Unfolding from within

I seem to be the only Grinch on campus who tells a participant who is concerned about his health that he should be grateful for the years of life and health that he has enjoyed and accept the aging process of the physical body.

This isn’t a lament. Rather one of many self-observations that seem to be coming to me lately.

Maybe I can be forgiven for saying that to a 49yr old, but what about a 12yr old?

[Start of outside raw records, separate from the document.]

/-! `State.setSec` changes `macsec` alone. -/
@[simp] theorem State.setSec_regs (s : State) (r h : Nat) (x : MacSec) : (s.setSec r h x).regs = s.regs := rfl
@[simp] theorem State.setSec_mem (s : State) (r h : Nat) (x : MacSec) : (s.setSec r h x).mem = s.mem := rfl
@[simp] theorem State.setSec_marks (s : State) (r h : Nat) (x : MacSec) : (s.setSec r h x).marks = s.marks := rfl
@[simp] theorem State.setSec_lines (s : State) (r h : Nat) (x : MacSec) : (s.setSec r h x).lines = s.lines := rfl
@[simp] theorem State.setSec_bs (s : State) (r h : Nat) (x : MacSec) : (s.setSec r h x).bs = s.bs := rfl
@[simp] theorem State.setSec_seams (s : State) (r h : Nat) (x : MacSec) : (s.setSec r h x).seams = s.seams := rfl
@[simp] theorem State.setSec_units (s : State) (r h : Nat) (x : MacSec) : (s.setSec r h x).units = s.units := rfl
@[simp] theorem State.setSec_retained (s : State) (r h : Nat) (x : MacSec) : (s.setSec r h x).retained = s.retained := rfl
@[simp] theorem State.setSec_hubs (s : State) (r h : Nat) (x : MacSec) : (s.setSec r h x).hubs = s.hubs := rfl
@[simp] theorem State.setSec_clusters (s : State) (r h : Nat) (x : MacSec) : (s.setSec r h x).clusters = s.clusters := rfl
@[simp] theorem State.setSec_upes (s : State) (r h : Nat) (x : MacSec) : (s.setSec r h x).upes = s.upes := rfl
@[simp] theorem State.setSec_pans (s : State) (r h : Nat) (x : MacSec) : (s.setSec r h x).pans = s.pans := rfl
@[simp] theorem State.setSec_chans (s : State) (r h : Nat) (x : MacSec) : (s.setSec r h x).chans = s.chans := rfl
@[simp] theorem State.setSec_ring (s : State) (r h : Nat) (x : MacSec) : (s.setSec r h x).ring = s.ring := rfl
@[simp] theorem State.setSec_stops (s : State) (r h : Nat) (x : MacSec) : (s.setSec r h x).stops = s.stops := rfl
@[simp] theorem State.setSec_waiters (s : State) (r h : Nat) (x : MacSec) : (s.setSec r h x).waiters = s.waiters := rfl
@[simp] theorem State.setSec_asked (s : State) (r h : Nat) (x : MacSec) : (s.setSec r h x).asked = s.asked := rfl
@[simp] theorem State.setSec_nextTag (s : State) (r h : Nat) (x : MacSec) : (s.setSec r h x).nextTag = s.nextTag := rfl
@[simp] theorem State.setSec_peers (s : State) (r h : Nat) (x : MacSec) : (s.setSec r h x).peers = s.peers := rfl
@[simp] theorem State.setSec_streams (s : State) (r h : Nat) (x : MacSec) : (s.setSec r h x).streams = s.streams := rfl
@[simp] theorem State.setSec_pages (s : State) (r h : Nat) (x : MacSec) : (s.setSec r h x).pages = s.pages := rfl
@[simp] theorem State.setSec_pdScale (s : State) (r h : Nat) (x : MacSec) : (s.setSec r h x).pdScale = s.pdScale := rfl
@[simp] theorem State.setSec_drl (s : State) (r h : Nat) (x : MacSec) : (s.setSec r h x).drl = s.drl := rfl
@[simp] theorem State.setSec_rebuilt (s : State) (r h : Nat) (x : MacSec) : (s.setSec r h x).rebuilt = s.rebuilt := rfl
@[simp] theorem State.setSec_outbox (s : State) (r h : Nat) (x : MacSec) : (s.setSec r h x).outbox = s.outbox := rfl
@[simp] theorem State.setSec_gate (s : State) (r h : Nat) (x : MacSec) : (s.setSec r h x).gate = s.gate := rfl
@[simp] theorem State.setSec_flows (s : State) (r h : Nat) (x : MacSec) : (s.setSec r h x).flows = s.flows := rfl
@[simp] theorem State.setSec_errq (s : State) (r h : Nat) (x : MacSec) : (s.setSec r h x).errq = s.errq := rfl
@[simp] theorem State.setSec_errSeq (s : State) (r h : Nat) (x : MacSec) : (s.setSec r h x).errSeq = s.errSeq := rfl
@[simp] theorem State.setSec_inj (s : State) (r h : Nat) (x : MacSec) : (s.setSec r h x).inj = s.inj := rfl
@[simp] theorem State.setSec_evbuf (s : State) (r h : Nat) (x : MacSec) : (s.setSec r h x).evbuf = s.evbuf := rfl
@[simp] theorem State.setSec_evSeq (s : State) (r h : Nat) (x : MacSec) : (s.setSec r h x).evSeq = s.evSeq := rfl
@[simp] theorem State.setSec_evOut (s : State) (r h : Nat) (x : MacSec) : (s.setSec r h x).evOut = s.evOut := rfl
@[simp] theorem State.setSec_evPre (s : State) (r h : Nat) (x : MacSec) : (s.setSec r h x).evPre = s.evPre := rfl
@[simp] theorem State.setSec_evLost (s : State) (r h : Nat) (x : MacSec) : (s.setSec r h x).evLost = s.evLost := rfl
@[simp] theorem State.setSec_plants (s : State) (r h : Nat) (x : MacSec) : (s.setSec r h x).plants = s.plants := rfl
@[simp] theorem State.setSec_parkOrder (s : State) (r h : Nat) (x : MacSec) : (s.setSec r h x).parkOrder = s.parkOrder := rfl
@[simp] theorem State.setSec_inputStop (s : State) (r h : Nat) (x : MacSec) : (s.setSec r h x).inputStop = s.inputStop := rfl
@[simp] theorem State.setSec_inputMv (s : State) (r h : Nat) (x : MacSec) : (s.setSec r h x).inputMv = s.inputMv := rfl
@[simp] theorem State.setSec_inputRev (s : State) (r h : Nat) (x : MacSec) : (s.setSec r h x).inputRev = s.inputRev := rfl
@[simp] theorem State.setSec_shorted (s : State) (r h : Nat) (x : MacSec) : (s.setSec r h x).shorted = s.shorted := rfl
@[simp] theorem State.setSec_convDead (s : State) (r h : Nat) (x : MacSec) : (s.setSec r h x).convDead = s.convDead := rfl
@[simp] theorem State.setSec_scrubDevs (s : State) (r h : Nat) (x : MacSec) : (s.setSec r h x).scrubDevs = s.scrubDevs := rfl
@[simp] theorem State.setSec_found (s : State) (r h : Nat) (x : MacSec) : (s.setSec r h x).found = s.found := rfl
@[simp] theorem State.setSec_unzeroed (s : State) (r h : Nat) (x : MacSec) : (s.setSec r h x).unzeroed = s.unzeroed := rfl
@[simp] theorem State.setSec_stkKeys (s : State) (r h : Nat) (x : MacSec) : (s.setSec r h x).stkKeys = s.stkKeys := rfl
@[simp] theorem State.setSec_pdOff (s : State) (r h : Nat) (x : MacSec) : (s.setSec r h x).pdOff = s.pdOff := rfl
@[simp] theorem State.setSec_refreshing (s : State) (r h : Nat) (x : MacSec) : (s.setSec r h x).refreshing = s.refreshing := rfl
@[simp] theorem State.setSec_seamsDue (s : State) (r h : Nat) (x : MacSec) : (s.setSec r h x).seamsDue = s.seamsDue := rfl
@[simp] theorem State.setSec_chains (s : State) (r h : Nat) (x : MacSec) : (s.setSec r h x).chains = s.chains := rfl
@[simp] theorem State.setSec_snaps (s : State) (r h : Nat) (x : MacSec) : (s.setSec r h x).snaps = s.snaps := rfl
@[simp] theorem State.setSec_rsImage (s : State) (r h : Nat) (x : MacSec) : (s.setSec r h x).rsImage = s.rsImage := rfl
@[simp] theorem State.setSec_ckptKey (s : State) (r h : Nat) (x : MacSec) : (s.setSec r h x).ckptKey = s.ckptKey := rfl
@[simp] theorem State.setSec_ckptNew (s : State) (r h : Nat) (x : MacSec) : (s.setSec r h x).ckptNew = s.ckptNew := rfl
@[simp] theorem State.setSec_ckptOld (s : State) (r h : Nat) (x : MacSec) : (s.setSec r h x).ckptOld = s.ckptOld := rfl
@[simp] theorem State.setSec_buffers (s : State) (r h : Nat) (x : MacSec) : (s.setSec r h x).buffers = s.buffers := rfl
@[simp] theorem State.setSec_xoffs (s : State) (r h : Nat) (x : MacSec) : (s.setSec r h x).xoffs = s.xoffs := rfl
@[simp] theorem State.setSec_paused (s : State) (r h : Nat) (x : MacSec) : (s.setSec r h x).paused = s.paused := rfl
@[simp] theorem State.setSec_txWait (s : State) (r h : Nat) (x : MacSec) : (s.setSec r h x).txWait = s.txWait := rfl
@[simp] theorem State.setSec_vendorHash (s : State) (r h : Nat) (x : MacSec) : (s.setSec r h x).vendorHash = s.vendorHash := rfl
@[simp] theorem State.setSec_serial (s : State) (r h : Nat) (x : MacSec) : (s.setSec r h x).serial = s.serial := rfl
@[simp] theorem State.setSec_idCert (s : State) (r h : Nat) (x : MacSec) : (s.setSec r h x).idCert = s.idCert := rfl
@[simp] theorem State.setSec_owners (s : State) (r h : Nat) (x : MacSec) : (s.setSec r h x).owners = s.owners := rfl
@[simp] theorem State.setSec_flash (s : State) (r h : Nat) (x : MacSec) : (s.setSec r h x).flash = s.flash := rfl
@[simp] theorem State.setSec_prov (s : State) (r h : Nat) (x : MacSec) : (s.setSec r h x).prov = s.prov := rfl
@[simp] theorem State.setSec_meas (s : State) (r h : Nat) (x : MacSec) : (s.setSec r h x).meas = s.meas := rfl
@[simp] theorem State.setSec_rootLost (s : State) (r h : Nat) (x : MacSec) : (s.setSec r h x).rootLost = s.rootLost := rfl
@[simp] theorem State.setSec_kt (s : State) (r h : Nat) (x : MacSec) : (s.setSec r h x).kt = s.kt := rfl
@[simp] theorem State.setSec_cmdBuf (s : State) (r h : Nat) (x : MacSec) : (s.setSec r h x).cmdBuf = s.cmdBuf := rfl
@[simp] theorem State.setSec_quote (s : State) (r h : Nat) (x : MacSec) : (s.setSec r h x).quote = s.quote := rfl
@[simp] theorem State.setSec_ktCert (s : State) (r h : Nat) (x : MacSec) : (s.setSec r h x).ktCert = s.ktCert := rfl
@[simp] theorem State.setSec_loadHeld (s : State) (r h : Nat) (x : MacSec) : (s.setSec r h x).loadHeld = s.loadHeld := rfl
@[simp] theorem State.setSec_quiescing (s : State) (r h : Nat) (x : MacSec) : (s.setSec r h x).quiescing = s.quiescing := rfl
@[simp] theorem State.setSec_activating (s : State) (r h : Nat) (x : MacSec) : (s.setSec r h x).activating = s.activating := rfl
@[simp] theorem State.setSec_bootInj (s : State) (r h : Nat) (x : MacSec) : (s.setSec r h x).bootInj = s.bootInj := rfl
@[simp] theorem State.setSec_linkUps (s : State) (r h : Nat) (x : MacSec) : (s.setSec r h x).linkUps = s.linkUps := rfl
@[simp] theorem State.setSec_bays (s : State) (r h : Nat) (x : MacSec) : (s.setSec r h x).bays = s.bays := rfl
@[simp] theorem State.setSec_meter (s : State) (r h : Nat) (x : MacSec) : (s.setSec r h x).meter = s.meter := rfl
@[simp] theorem State.setSec_mirror (s : State) (r h : Nat) (x : MacSec) : (s.setSec r h x).mirror = s.mirror := rfl
@[simp] theorem State.setSec_cmdMode (s : State) (r h : Nat) (x : MacSec) : (s.setSec r h x).cmdMode = s.cmdMode := rfl
@[simp] theorem State.setSec_tick (s : State) (r h : Nat) (x : MacSec) : (s.setSec r h x).tick = s.tick := rfl
@[simp] theorem State.setSec_pending (s : State) (r h : Nat) (x : MacSec) : (s.setSec r h x).pending = s.pending := rfl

Aren’t I supposed to tell him he will be cured of his juvenile diabetes that he contracted overnight after being medically treated for what seemed like an innocuous bout of viral flu? But I think the poor chap is as carelessly stressed as a boy that age could be about a disease he doesn’t understand. The least I can do is indulge him when he proudly tells me about the middle-eastern country he visited with his family. He makes a generalization about a particular sect of people which would have earned a scathing retort from me if it had come from someone slightly older than him. He has enough restrictions as it is without me telling him what and how he should think.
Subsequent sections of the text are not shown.